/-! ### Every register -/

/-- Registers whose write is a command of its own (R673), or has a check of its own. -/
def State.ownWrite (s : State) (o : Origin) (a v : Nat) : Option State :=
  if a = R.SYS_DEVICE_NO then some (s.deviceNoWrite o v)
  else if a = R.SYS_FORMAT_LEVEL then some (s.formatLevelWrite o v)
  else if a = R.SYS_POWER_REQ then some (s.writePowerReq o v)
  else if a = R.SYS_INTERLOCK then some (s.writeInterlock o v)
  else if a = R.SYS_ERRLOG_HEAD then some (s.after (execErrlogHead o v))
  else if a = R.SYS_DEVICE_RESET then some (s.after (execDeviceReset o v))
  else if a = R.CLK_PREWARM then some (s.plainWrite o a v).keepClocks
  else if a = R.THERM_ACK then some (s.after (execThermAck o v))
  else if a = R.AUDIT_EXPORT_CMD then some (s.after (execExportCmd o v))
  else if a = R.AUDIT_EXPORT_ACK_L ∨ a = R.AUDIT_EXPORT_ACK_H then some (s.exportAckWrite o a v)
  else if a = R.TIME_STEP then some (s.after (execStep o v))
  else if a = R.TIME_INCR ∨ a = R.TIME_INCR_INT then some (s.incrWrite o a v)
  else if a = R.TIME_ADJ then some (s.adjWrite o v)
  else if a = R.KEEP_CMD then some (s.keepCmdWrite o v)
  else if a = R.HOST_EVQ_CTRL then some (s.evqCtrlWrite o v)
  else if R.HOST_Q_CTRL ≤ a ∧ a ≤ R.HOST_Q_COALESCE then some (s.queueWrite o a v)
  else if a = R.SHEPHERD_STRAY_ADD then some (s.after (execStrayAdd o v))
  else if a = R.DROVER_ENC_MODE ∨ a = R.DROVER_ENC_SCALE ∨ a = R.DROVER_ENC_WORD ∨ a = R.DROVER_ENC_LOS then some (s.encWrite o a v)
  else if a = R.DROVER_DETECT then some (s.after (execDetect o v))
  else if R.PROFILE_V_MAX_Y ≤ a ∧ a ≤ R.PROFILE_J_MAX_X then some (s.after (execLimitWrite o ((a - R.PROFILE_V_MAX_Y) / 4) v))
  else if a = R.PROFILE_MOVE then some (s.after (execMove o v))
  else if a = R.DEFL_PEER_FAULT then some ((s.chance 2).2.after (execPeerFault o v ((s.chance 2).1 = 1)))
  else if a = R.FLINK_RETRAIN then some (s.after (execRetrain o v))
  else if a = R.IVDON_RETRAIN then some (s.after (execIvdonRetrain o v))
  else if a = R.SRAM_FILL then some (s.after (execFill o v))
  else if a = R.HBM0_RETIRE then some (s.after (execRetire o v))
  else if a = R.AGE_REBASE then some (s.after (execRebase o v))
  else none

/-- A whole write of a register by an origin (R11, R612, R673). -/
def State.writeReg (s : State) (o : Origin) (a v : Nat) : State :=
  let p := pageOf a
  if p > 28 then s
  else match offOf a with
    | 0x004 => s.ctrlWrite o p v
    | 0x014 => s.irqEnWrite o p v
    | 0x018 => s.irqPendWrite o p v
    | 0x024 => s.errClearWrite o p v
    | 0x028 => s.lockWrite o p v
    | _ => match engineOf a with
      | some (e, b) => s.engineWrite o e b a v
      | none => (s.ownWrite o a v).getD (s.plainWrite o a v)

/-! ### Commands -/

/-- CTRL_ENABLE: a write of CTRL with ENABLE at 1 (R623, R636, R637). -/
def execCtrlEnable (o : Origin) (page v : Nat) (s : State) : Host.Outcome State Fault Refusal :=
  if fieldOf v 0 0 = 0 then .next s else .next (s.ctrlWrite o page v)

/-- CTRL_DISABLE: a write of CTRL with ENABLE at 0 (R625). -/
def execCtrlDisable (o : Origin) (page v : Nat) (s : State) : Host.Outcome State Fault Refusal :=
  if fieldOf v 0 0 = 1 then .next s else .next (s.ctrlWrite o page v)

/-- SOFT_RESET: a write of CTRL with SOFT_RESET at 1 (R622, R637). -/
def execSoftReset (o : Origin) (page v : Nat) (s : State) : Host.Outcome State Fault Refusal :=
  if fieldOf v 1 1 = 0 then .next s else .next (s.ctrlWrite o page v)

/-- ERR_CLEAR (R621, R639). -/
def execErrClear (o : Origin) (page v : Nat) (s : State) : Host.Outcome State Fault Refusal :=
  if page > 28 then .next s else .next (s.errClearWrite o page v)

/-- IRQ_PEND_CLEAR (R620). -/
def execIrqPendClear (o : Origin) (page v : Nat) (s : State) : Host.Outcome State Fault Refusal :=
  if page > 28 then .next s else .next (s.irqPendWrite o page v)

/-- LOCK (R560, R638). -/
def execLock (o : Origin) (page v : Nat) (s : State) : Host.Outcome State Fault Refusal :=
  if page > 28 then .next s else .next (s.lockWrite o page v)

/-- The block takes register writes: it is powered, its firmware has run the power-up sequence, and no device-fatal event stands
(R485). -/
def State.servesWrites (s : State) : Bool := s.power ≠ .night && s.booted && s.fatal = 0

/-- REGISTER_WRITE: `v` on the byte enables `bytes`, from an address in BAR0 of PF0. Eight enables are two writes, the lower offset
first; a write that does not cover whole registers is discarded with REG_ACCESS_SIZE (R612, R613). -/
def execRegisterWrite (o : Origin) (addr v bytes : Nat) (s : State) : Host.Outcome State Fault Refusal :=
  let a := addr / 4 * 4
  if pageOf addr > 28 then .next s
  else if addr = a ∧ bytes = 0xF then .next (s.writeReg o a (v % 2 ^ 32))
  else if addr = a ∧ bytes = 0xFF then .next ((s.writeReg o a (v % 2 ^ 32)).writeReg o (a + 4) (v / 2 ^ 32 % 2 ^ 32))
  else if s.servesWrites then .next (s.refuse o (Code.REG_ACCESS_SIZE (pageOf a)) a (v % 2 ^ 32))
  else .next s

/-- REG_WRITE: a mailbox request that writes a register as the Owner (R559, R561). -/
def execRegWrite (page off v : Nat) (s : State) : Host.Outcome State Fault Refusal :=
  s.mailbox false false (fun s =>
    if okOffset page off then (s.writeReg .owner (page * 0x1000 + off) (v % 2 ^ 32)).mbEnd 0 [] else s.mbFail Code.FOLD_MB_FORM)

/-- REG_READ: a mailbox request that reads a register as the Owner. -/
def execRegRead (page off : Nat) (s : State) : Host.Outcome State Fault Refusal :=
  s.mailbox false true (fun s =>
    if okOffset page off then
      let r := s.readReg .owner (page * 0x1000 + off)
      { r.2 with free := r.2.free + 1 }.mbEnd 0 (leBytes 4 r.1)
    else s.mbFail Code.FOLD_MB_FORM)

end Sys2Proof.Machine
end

---

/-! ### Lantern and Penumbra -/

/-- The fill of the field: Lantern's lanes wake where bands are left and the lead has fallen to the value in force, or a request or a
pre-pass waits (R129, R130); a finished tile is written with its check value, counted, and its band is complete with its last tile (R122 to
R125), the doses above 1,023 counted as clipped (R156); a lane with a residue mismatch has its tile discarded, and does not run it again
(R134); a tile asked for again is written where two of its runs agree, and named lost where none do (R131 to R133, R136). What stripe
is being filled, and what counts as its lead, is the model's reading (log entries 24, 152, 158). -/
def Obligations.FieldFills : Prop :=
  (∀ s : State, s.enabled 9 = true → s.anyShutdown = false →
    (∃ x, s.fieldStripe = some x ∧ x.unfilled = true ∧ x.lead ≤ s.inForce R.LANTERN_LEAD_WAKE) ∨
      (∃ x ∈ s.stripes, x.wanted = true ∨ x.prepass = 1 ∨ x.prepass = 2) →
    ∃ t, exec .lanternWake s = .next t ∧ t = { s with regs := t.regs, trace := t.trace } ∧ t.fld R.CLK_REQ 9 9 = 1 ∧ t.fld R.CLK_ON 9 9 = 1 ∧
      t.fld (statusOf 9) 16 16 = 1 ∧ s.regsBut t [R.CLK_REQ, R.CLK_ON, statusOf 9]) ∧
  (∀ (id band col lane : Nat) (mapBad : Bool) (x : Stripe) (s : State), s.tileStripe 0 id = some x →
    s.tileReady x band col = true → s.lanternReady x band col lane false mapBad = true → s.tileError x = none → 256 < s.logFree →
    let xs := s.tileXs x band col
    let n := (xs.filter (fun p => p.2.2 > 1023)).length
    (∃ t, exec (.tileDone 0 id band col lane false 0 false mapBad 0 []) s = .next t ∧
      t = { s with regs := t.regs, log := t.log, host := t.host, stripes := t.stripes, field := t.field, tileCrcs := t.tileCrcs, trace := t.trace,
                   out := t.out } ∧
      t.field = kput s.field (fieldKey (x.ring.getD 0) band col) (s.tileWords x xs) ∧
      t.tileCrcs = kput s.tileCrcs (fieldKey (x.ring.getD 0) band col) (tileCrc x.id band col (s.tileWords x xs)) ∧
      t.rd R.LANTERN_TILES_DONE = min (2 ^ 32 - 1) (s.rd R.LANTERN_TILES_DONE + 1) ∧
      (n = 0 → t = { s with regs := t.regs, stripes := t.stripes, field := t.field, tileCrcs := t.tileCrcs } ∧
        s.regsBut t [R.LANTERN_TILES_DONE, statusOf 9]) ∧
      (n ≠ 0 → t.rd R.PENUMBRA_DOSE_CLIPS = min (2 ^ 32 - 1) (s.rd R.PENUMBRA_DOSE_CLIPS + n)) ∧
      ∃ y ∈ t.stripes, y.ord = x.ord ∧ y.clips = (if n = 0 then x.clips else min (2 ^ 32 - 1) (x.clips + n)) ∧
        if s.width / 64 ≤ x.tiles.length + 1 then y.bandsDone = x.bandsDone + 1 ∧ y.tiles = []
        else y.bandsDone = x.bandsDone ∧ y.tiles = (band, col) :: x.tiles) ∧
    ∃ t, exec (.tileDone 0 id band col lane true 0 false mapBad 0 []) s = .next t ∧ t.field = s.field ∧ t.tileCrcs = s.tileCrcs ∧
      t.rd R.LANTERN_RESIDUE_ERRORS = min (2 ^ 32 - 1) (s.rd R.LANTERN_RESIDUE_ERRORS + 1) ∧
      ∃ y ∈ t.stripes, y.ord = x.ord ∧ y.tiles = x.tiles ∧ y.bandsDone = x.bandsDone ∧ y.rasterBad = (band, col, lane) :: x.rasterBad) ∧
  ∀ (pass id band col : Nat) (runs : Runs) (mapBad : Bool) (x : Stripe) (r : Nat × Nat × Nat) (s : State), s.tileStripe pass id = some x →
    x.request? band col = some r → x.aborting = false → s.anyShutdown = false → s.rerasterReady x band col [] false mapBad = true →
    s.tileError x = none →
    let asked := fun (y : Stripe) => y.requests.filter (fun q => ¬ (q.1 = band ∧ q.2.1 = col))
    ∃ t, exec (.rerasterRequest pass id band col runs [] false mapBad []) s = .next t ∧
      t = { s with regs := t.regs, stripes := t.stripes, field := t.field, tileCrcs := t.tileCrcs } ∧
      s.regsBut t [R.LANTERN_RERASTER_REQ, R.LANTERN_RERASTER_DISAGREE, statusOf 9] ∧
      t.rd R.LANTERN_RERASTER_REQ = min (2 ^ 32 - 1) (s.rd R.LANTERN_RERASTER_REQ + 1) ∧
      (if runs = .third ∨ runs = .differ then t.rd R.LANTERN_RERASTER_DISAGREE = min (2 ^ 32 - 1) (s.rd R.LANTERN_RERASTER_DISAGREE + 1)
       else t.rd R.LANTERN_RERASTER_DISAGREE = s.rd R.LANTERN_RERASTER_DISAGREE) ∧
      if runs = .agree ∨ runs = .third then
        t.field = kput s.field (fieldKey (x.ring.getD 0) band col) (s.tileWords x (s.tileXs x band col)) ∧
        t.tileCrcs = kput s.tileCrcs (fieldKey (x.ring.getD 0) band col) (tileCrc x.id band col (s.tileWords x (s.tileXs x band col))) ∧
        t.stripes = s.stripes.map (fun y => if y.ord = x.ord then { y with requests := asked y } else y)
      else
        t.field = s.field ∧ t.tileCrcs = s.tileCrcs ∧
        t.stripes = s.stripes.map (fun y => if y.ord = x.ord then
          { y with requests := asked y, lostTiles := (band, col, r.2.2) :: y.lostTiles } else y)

--

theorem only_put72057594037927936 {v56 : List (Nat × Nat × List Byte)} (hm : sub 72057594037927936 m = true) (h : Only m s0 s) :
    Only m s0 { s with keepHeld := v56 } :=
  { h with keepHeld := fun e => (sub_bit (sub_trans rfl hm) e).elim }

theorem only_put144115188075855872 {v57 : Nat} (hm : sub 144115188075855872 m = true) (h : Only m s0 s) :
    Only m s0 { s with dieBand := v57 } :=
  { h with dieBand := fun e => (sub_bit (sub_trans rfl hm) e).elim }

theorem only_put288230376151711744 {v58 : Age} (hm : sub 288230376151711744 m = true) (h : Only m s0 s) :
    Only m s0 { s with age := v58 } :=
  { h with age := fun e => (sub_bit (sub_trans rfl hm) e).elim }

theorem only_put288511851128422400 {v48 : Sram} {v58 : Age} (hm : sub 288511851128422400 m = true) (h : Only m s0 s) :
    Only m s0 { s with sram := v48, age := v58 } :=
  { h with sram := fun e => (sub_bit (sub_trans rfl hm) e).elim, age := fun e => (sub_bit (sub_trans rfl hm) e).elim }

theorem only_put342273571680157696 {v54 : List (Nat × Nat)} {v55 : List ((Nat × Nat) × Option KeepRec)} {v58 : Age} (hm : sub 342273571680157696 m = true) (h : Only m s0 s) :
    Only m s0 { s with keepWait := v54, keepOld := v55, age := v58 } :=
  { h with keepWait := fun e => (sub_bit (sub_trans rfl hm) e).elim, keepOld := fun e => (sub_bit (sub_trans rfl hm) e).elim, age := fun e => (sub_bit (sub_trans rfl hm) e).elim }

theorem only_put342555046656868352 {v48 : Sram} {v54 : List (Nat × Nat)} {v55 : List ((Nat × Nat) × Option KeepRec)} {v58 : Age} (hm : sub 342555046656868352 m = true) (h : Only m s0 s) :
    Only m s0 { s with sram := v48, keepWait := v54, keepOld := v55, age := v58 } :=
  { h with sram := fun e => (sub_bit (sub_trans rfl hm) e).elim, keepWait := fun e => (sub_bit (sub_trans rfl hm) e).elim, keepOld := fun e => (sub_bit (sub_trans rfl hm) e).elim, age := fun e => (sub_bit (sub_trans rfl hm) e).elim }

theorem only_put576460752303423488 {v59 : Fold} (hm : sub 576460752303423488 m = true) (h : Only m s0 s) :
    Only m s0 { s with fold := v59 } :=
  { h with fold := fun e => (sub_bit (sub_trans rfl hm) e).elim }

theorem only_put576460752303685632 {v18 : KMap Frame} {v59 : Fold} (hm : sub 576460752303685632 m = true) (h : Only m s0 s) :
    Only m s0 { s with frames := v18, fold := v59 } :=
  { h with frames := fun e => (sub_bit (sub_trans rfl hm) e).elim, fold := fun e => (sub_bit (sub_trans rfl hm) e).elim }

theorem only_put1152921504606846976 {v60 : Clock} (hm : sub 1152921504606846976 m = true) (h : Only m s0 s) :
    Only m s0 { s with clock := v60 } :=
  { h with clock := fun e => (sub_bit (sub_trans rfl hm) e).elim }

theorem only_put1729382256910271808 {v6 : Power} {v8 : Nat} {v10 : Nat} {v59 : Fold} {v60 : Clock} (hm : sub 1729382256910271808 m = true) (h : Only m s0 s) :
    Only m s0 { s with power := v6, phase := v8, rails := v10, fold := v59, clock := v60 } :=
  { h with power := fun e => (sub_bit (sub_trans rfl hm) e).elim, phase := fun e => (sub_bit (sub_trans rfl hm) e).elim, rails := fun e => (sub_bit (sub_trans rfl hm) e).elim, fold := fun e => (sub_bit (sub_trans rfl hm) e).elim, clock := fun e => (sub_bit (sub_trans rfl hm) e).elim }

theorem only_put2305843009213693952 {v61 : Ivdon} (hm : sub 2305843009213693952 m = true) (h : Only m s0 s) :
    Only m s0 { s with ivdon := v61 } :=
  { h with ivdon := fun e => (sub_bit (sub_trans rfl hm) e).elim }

- Your task
Among the lines of the entries above, count those containing the string "fieldKey". Write the number alone.

- Answer to the problem
4